Study of New Biological Markers for Prediction of Severe Acute Pancreatitis

The safety and scientific validity of this study is the responsibility of the study sponsor and investigators. Listing a study does not mean it has been evaluated by the U.S. Federal Government. Read our disclaimer for details. Identifier: NCT00786591
Recruitment Status : Completed
First Posted : November 6, 2008
Last Update Posted : December 31, 2012
National University, Singapore
National Medical Research Council (NMRC), Singapore
Information provided by (Responsible Party):
Medicine, National University Hospital, Singapore

Brief Summary:
Acute pancreatitis refers to inflammation of the pancreas and is associated with sudden onset of severe abdominal pain, often accompanied by transient systemic manifestations, including fever.
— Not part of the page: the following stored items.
-- ==== Sys2Proof/Certificates/Slice0/Obligations.lean ====
section
/-! DEFINITION. What the provers are asked: statements of the rules of the spec, over all states and operands. A state `u` before
`settle` is the effect of the row itself; `settle` is what that leaves to happen by itself. -/

open Sys2Proof Sys2Proof.Machine

/-- The command at the front of the queue runs on the state with the queue's rest. -/
def Obligations.FrontCommandRuns : Prop :=
  ∀ (c : Instr) (rest : List Instr) (s : State), s.pending = c :: rest → step s = exec c { s with pending := rest }

/-- With no command waiting, one SYSCLK tick passes (the model's choice, log entry 1): the clock advances, no register,
no byte of memory changes. Choices of the model that it rests on: log entry 1. -/
def Obligations.EmptyQueueIdles : Prop :=
  ∀ s : State, s.pending = [] →
    ∃ t, step s = .next t ∧ t = s.elapse 1 ∧ t.now = s.now + 1 ∧ t.pending = [] ∧ s.Keeps t (fun _ => False)

/-- What every row leaves to happen by itself changes nothing in a state at rest; with no event to deliver and no command in
flight it is one review. Where nothing but levels is to be reviewed (no kick is on its way, no set is being tuned, SPEC shows
ELC rightly, the relays do not wait for their permit, no fast lane is enabled), it may touch registers of CPS, QDL and IRQC,
the blend, the Quadrille's state, the wake latch, the known GPIO levels, the IRQC's own state and the marks of held WAITs, and
nothing else. Choices of the model that it rests on: log entry 18. -/
def Obligations.SettleAtRest : Prop :=
  (∀ u : State, u.AtRest → u.settle = u) ∧
  ∀ u : State, u.review.evq = [] → u.review.ctx.flight = [] → u.review.ctx.results = [] →
    u.settle = u.review ∧
    (u.pwr.kick = none → u.ctl.tuneAt = none → u.flag F.SPEC_STAT_ELC = u.elcOn → (∀ left, u.rly.pos ≠ .permit left) →
      u.reg Reg.EVR_FAST_EN = 0#32 →
      (∀ a, a / 0x1000 ∉ [Pg.CPS, Pg.QDL, Pg.IRQC] → u.settle.reg a = u.reg a) ∧
      u.settle = { u with regs := u.settle.regs, tick0 := u.settle.tick0, cps := u.settle.cps, qdl := u.settle.qdl,
                          pwr := u.settle.pwr, pins := u.settle.pins, irqc := u.settle.irqc, dma := u.settle.dma, evq := [] } ∧
      u.settle.pwr = { u.pwr with wakeSeen := u.settle.pwr.wakeSeen } ∧ u.settle.pins = { u.pins with seen := u.settle.pins.seen } ∧
      u.settle.cps = { u.cps with rem := u.settle.cps.rem })

/-- Reset (R31, R36, R42, R52): every listed page's header as the page map and the header table give it, EN set on pages
0x00 to 0x07, 0x28 and 0x30 alone; the muster window runs, and of the domains only D0 AON is on (the moment is the
model's choice, log entry 5). The invariants of the next two statements hold there; reset is a state at rest, its
memories in their canonical form. Choices of the model that it rests on: log entry 5. -/
def Obligations.ResetState : Prop :=
  (∀ p < 64, pageListed p = true →
    State.reset.reg (p * 0x1000) = BitVec.ofNat 32 (p * 0x1000000 + pageType p * 0x10000 + 1) ∧
    State.reset.reg (p * 0x1000 + 4) = 0x01000000#32 ∧ State.reset.reg (p * 0x1000 + 8) = pageCap p ∧
    State.reset.pageEn p = decide (p ≤ 7 ∨ p = 0x28 ∨ p = 0x30) ∧
    State.reset.reg (pgEvt p) = 0#32 ∧ State.reset.reg (pgEvtEn p) = (if p = Pg.SYS ∨ p = Pg.PWR then 1#32 else 0#32) ∧
    State.reset.reg (pgErr p) = 0#32 ∧ State.reset.reg (pgSeq p) = 0#32) ∧
  State.reset.pwr.muster = true ∧ (∀ d < 12, State.reset.domOn d = decide (d = 0)) ∧ State.reset.pending = [] ∧
  State.reset.SeenLevels ∧ State.reset.SourceFollows ∧ State.reset.AtRest ∧ Memory.wf State.reset = true

/-- Every step keeps the levels of GPIO0 to GPIO2 known while D1 CORE is ready, so no edge of R495 is missed later.
Choices of the model that it rests on: log entry 93. -/
def Obligations.KnownLevelsKept : Prop :=
  ∀ s t : State, s.SeenLevels → step s = .next t → t.SeenLevels

/-- Every step keeps the active bearing source the one that R69 and R70 choose while D3 NAV is on. -/
def Obligations.BearingSourceKept : Prop :=
  ∀ s t : State, s.SourceFollows → step s = .next t → t.SourceFollows

/-- R18, R29: a word write is granted a beat of the fabric: in this tick where none has been granted in it, else in the
next, and is judged there. An access to an unmapped address, to a page that is not listed, of a width or alignment that the
window does not take, and a write to the NVM read window are refused. A refused read returns 0, a refused write stores
nothing, the state is as it was, and the master is told UNMAPPED, or ALIGN where only the alignment is wrong. Choices of the
model that it rests on: log entry 14. -/
def Obligations.RefusedAccessHasNoEffect : Prop :=
  ∀ (s : State) (who : Who) (a n : Nat) (v : Word), n ∈ [1, 2, 4] →
    let nowhere := inSram a = false ∧ inRegs a = false ∧ inWindows a = false
    let page := inRegs a = true ∧ pageListed (a / 0x1000) = false
    let width := (inRegs a = true ∨ inWindows a = true) ∧ n ≠ 4
    let align := a % n ≠ 0 ∧ (inSram a = true ∨ (n = 4 ∧ (inWindows a = true ∨ (inRegs a = true ∧ pageListed (a / 0x1000) = true))))
    (nowhere ∨ page ∨ width → s.busWriteN who a n v = (s, .unmapped)) ∧
    ((nowhere ∧ inNvm a = false) ∨ page ∨ width → s.busReadN who a n = (0#32, .unmapped, s)) ∧
    (align → s.busWriteN who a n v = (s, .align)) ∧
    (align ∨ (inNvm a = true ∧ a % n ≠ 0) → s.busReadN who a n = (0#32, .align, s)) ∧
    ((∀ w, s.beat ≠ some (s.now, w)) → s.granted (some a) = { s with beat := some (s.now, some a) }) ∧
    ((∃ w, s.beat = some (s.now, w)) → s.granted (some a) = { s.elapse 1 with beat := some (s.now + 1, some a) }) ∧
    (let x := (s.granted (some a)).busWriteN who a 4 v
     exec (.registerWrite who a v) s = .next (x.1.told x.2).settle)

/-- R33, R39, R41: a write that is served at a register with no rule of its own beyond its fields stores its RW fields and
clears its W1C bits (but for those that the block has set since the tick of the grant began), counts once in PG_SEQ of its
page, tells the master OK, and changes nothing else. Row that completes here: registerWrite. Choices of the model that it
rests on: log entries 14, 25. -/
def Obligations.PlainWriteStores : Prop :=
  ∀ (s : State) (who : Who) (a : Nat) (v : Word) (r : RegRow), plainReg a = true → directReg a = true → regRow? a = some r →
    s.serves a = true →
    let g := s.granted (some a)
    ∃ u : State, exec (.registerWrite who a v) s = .next u.settle ∧ u.reg a = r.written (s.reg a) (g.regWas a) v ∧
      u.reg (pgSeq (a / 0x1000)) = s.reg (pgSeq (a / 0x1000)) + 1#32 ∧ u.lastStatus = .ok ∧
      s.Keeps u (fun b => b = a ∨ b = pgSeq (a / 0x1000)) ∧ { u with regs := g.regs, lastStatus := g.lastStatus } = g

/-- R33, R35 to R37, R41: a write to a page whose domain is off, or that is not ready, stores nothing and counts
nothing; the master is told so, and the page's latch remembers it. A write to a page's reserved offset sets
PG_ERR.RO_WRITE alone, also during a soft reset of the page; one to a block register during it sets PG_ERR.NOTREADY alone.
Choices of the model that it rests on: log entries 20, 23. -/
def Obligations.RefusedWriteIsRecorded : Prop :=
  ∀ (s : State) (who : Who) (a : Nat) (v : Word), inRegs a = true → a % 4 = 0 → pageListed (a / 0x1000) = true →
    let g := s.granted (some a)
    (s.pageStatus (a / 0x1000) = .domainOff → ∃ u : State, exec (.registerWrite who a v) s = .next u.settle ∧
      u.pwr.refOff.getLsbD (a / 0x1000) = true ∧ u = { g with lastStatus := .domainOff, pwr := { g.pwr with refOff := u.pwr.refOff } }) ∧
    (s.pageStatus (a / 0x1000) = .notReady → ∃ u : State, exec (.registerWrite who a v) s = .next u.settle ∧
      u.pwr.refNR.getLsbD (a / 0x1000) = true ∧ u = { g with lastStatus := .notReady, pwr := { g.pwr with refNR := u.pwr.refNR } }) ∧
    (s.pageStatus (a / 0x1000) = .ok → 0x40 ≤ a % 0x1000 → regRow? a = none →
      ∃ u : State, exec (.registerWrite who a v) s = .next u.settle ∧ u.lastStatus = .roWrite ∧
        u.bitOf (pgErr (a / 0x1000)) 3 = true ∧ s.Keeps u (fun b => b = pgErr (a / 0x1000)) ∧
        { u with regs := g.regs, tick0 := g.tick0, lastStatus := g.lastStatus } = g) ∧
    (s.pageStatus (a / 0x1000) = .ok → 0x40 ≤ a % 0x1000 → (regRow? a).isSome = true → s.inSrst (a / 0x1000) = true →
      (ctlHolds a && s.ctl.run.isSome) = false →
      ∃ u : State, exec (.registerWrite who a v) s = .next u.settle ∧ u.lastStatus = .notReady ∧
        u.bitOf (pgErr (a / 0x1000)) 4 = true ∧ s.Keeps u (fun b => b = pgErr (a / 0x1000)) ∧
        { u with regs := g.regs, tick0 := g.tick0, lastStatus := g.lastStatus } = g)

/-- R30: a word written to a bank of SRAM that is on reads back byte for byte, and no other byte of SRAM changes (B2's
tenant slots have rules of their own); a bank that is off or retained takes nothing, and reads as 0. Choices of the
model that it rests on: log entry 13. -/
def Obligations.SramReadsBack : Prop :=
  ∀ (s : State) (who : Who) (a : Nat) (v : Word), inSram a = true → a % 4 = 0 →
    (s.bankOn (bankOf a) = true → bankOf a ≠ 2 → ∃ u : State, exec (.registerWrite who a v) s = .next u.settle ∧
      u.lastStatus = .ok ∧ (∀ i < 4, u.sramByte (a + i) = v.extractLsb' (8 * i) 8) ∧
      (∀ b, (b < a ∨ a + 4 ≤ b) → u.sramByte b = s.sramByte b) ∧ u.regs = s.regs ∧ u.nvm = s.nvm) ∧
    (s.bankOn (bankOf a) = false → exec (.registerWrite who a v) s = .next ((s.granted (some a)).told .domainOff).settle ∧
      s.busReadN who a 4 = (0#32, .domainOff, s))

/-- R45: an occurrence of a block event sets its bit in PG_EVT whether or not PG_EVT_EN enables it. Where it is enabled,
the line of the source it maps to pulses, whether or not the bit was already set; where it is not, none does. A pulse
pends its source, in the next tick, where the interrupt controller is at work, the source exists and its sense is EDGE. -/
def Obligations.EventOccurrence : Prop :=
  ∀ (s : State) (p b : Nat), s.domOn (pageDomain p) = true → b < 32 → p < 64 →
    let set := s.setW1c (pgEvt p) b
    (s.note p b).bitOf (pgEvt p) b = true ∧
    (∀ n, s.bitOf (pgEvtEn p) b = true → evtSource p b = some n →
      s.note p b = set.raiseSrc n ∧
      (s.live Pg.IRQC = true → s.irqMsg n = false → srcReserved n = false → ((s.note p b).elapse 1).irqPend n = true)) ∧
    (s.bitOf (pgEvtEn p) b = false ∨ evtSource p b = none →
      s.note p b = set ∧ ∀ k < 128, ((s.note p b).elapse 1).irqPend k = (s.elapse 1).irqPend k) ∧
    s.Keeps (s.note p b) (fun a => a = pgEvt p)

/-- R46: a write to PG_EVT_SET is an occurrence of every event named that the page has, and changes nothing in the
block: only event bits, interrupt sources, the counter and the router's events. Row that completes here: eventSet. Choices
of the model that it rests on: log entry 15. -/
def Obligations.EventSetWrite : Prop :=
  ∀ (s : State) (who : Who) (page : Fin 64) (val : Word), s.pageStatus page = .ok →
    let g := s.granted (some (pgEvtSet page))
    ∃ u : State, exec (.eventSet who page val) s = .next u.settle ∧ u = ((g.eventSet page val).countWrite page).told .ok ∧
      (∀ b < 32, wbit val b = true → (evtSource page b).isSome = true → u.bitOf (pgEvt page) b = true) ∧
      u.reg (pgSeq page) = s.reg (pgSeq page) + 1#32 ∧ u.lastStatus = .ok ∧
      s.Keeps u (fun a => a = pgEvt page ∨ a = pgSeq page) ∧
      { u with regs := g.regs, tick0 := g.tick0, irqc := g.irqc, evq := g.evq, lastStatus := g.lastStatus } = g

/-- R42, R47, R50: PG_CTRL written on a page that is served. EN is switched where the write is not refused; a write that
also sets QUAR places the page's enabled units in quarantine first; one that leaves bit 2 clear while QUAR reads 1 is a
page-wide host clear with its record. A refused change of EN sets PG_ERR.LOCKED alone. What is seen of it: on a page whose
block has nothing to start or stop, EN reads what was written and only PG_CTRL and PG_SEQ change; on the comparators' page,
every enabled comparator shows quarantine after the one write, and none does after the host clear. Rows that complete here:
pageEnable, pageQuarantine, hostClear. Choices of the model that it rests on: log entries 21, 22. -/
def Obligations.PageControl : Prop :=
  ∀ (s : State) (who : Who) (page : Fin 64) (val : Word), s.pageStatus page = .ok →
    let g := s.granted (some (pgCtrl page))
    let c := g.countWrite page
    let switched (t : State) : State := if enFixed page then t else t.pageSwitch page (wbit val 0)
    ((enFixed page || !s.enRefused page (wbit val 0)) = true →
      (wbit val 2 = false → c.pageQuar page = false →
        exec (.pageEnable who page val) s = .next ((switched c).told .ok).settle) ∧
      exec (.pageQuarantine who page val) s = .next ((switched (c.pageEnter page)).told .ok).settle ∧
      (c.pageQuar page = true →
        exec (.hostClear who page none val) s = .next ((switched (c.pageClear page who)).told .ok).settle)) ∧
    (page.val ∈ [Pg.PINS, Pg.IRQC, Pg.EVR, Pg.SPEC, Pg.SAFE, Pg.NVM] → s.enRefused page (wbit val 0) = false → wbit val 2 = false →
      ∃ u : State, exec (.pageEnable who page val) s = .next u.settle ∧ u.pageEn page = wbit val 0 ∧ u.lastStatus = .ok ∧
        u.reg (pgSeq page) = s.reg (pgSeq page) + 1#32 ∧ s.Keeps u (fun a => a = pgCtrl page ∨ a = pgSeq page)) ∧
    (page.val = Pg.CMP → s.pageEn page = true → wbit val 0 = true →
      (∃ u : State, exec (.pageQuarantine who page val) s = .next u.settle ∧ u.pageEn page = true ∧ u.lastStatus = .ok ∧
        ∀ n < 16, s.cmpOn n = true → u.flag (F.CMP_CTRL_QUAR n) = true) ∧
      (s.pageQuar page = true →
        ∃ u : State, exec (.hostClear who page none val) s = .next u.settle ∧ u.pageEn page = true ∧ u.lastStatus = .ok ∧
          ∀ n < 16, s.cmpOn n = true → u.flag (F.CMP_CTRL_QUAR n) = false)) ∧
    (enFixed page = false → s.enRefused page (wbit val 0) = true →
      exec (.pageEnable who page val) s = .next ((g.setW1c (pgErr page) 1).told .locked).settle)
In the majority of cases, the inflammatory process is self limiting and patient recovers uneventfully; however, in about 20% to 30% of the cases, a protracted clinical course ensues and the disease may progress to a severe necrotizing form, often triggering a systemic inflammatory response syndrome during which time, acute respiratory distress syndrome, renal failure, shock, and disseminated intravascular coagulation may occur. In the worst sequelae, multiple organ dysfunctions may follow and death supervene. The clinical outcome of patients suffering from severe acute pancreatitis depends to a great extent on the early diagnosis and prediction of severity and timely therapeutic intervention to prevent local and systemic complications. However, the course of the disease is often difficult to predict from the outset. Currently, there is still no single clinical or laboratory test that can be considered the "gold standard" for diagnosis and/or assessment of severity of acute pancreatitis. For a disease that may progress rapidly without apparent sign, the ideal marker for the prediction of disease severity in a patient would be one that is measurable rapidly and easily, besides being able to fulfill all the other criteria required of a good biological marker. To identify such a potential marker for acute pancreatitis requires understanding of the pathophysiological process underlying the rapid progression of a fulminant course of the disease. Although much remains to be elucidated, recent studies in animals have suggested that inflammatory mediators substance P and hydrogen sulfide may play critical roles. This study will evaluate if inflammatory mediators substance P and hydrogen sulfide are upregulated early on in the disease process, and if the levels of their elevation predict disease severity.

Condition or disease
Acute Pancreatitis

Study Type : Observational
Actual Enrollment : 75 participants
Observational Model: Case Control
Time Perspective: Prospective
Official Title: Clinical Evaluation of Novel Biological Markers for the Prediction of Severe Acute Pancreatitis
Study Start Date : June 2006
Actual Primary Completion Date : July 2009
Actual Study Completion Date : July 2009

Resource links provided by the National Library of Medicine

MedlinePlus related topics: Pancreatitis
U.S. FDA Resources

Acute Pancreatitis Patients
Patients presenting with clinical features compatible with acute pancreatitis
Preoperative patients going for elective cholecystectomy

Primary Outcome Measures :
  1. Levels of substance P and hydrogen sulfide in blood measured 6-hourly over a time course of 3 days [ Time Frame: On admission to hospital, blood sampling will be done every 6 hours for 3 days ]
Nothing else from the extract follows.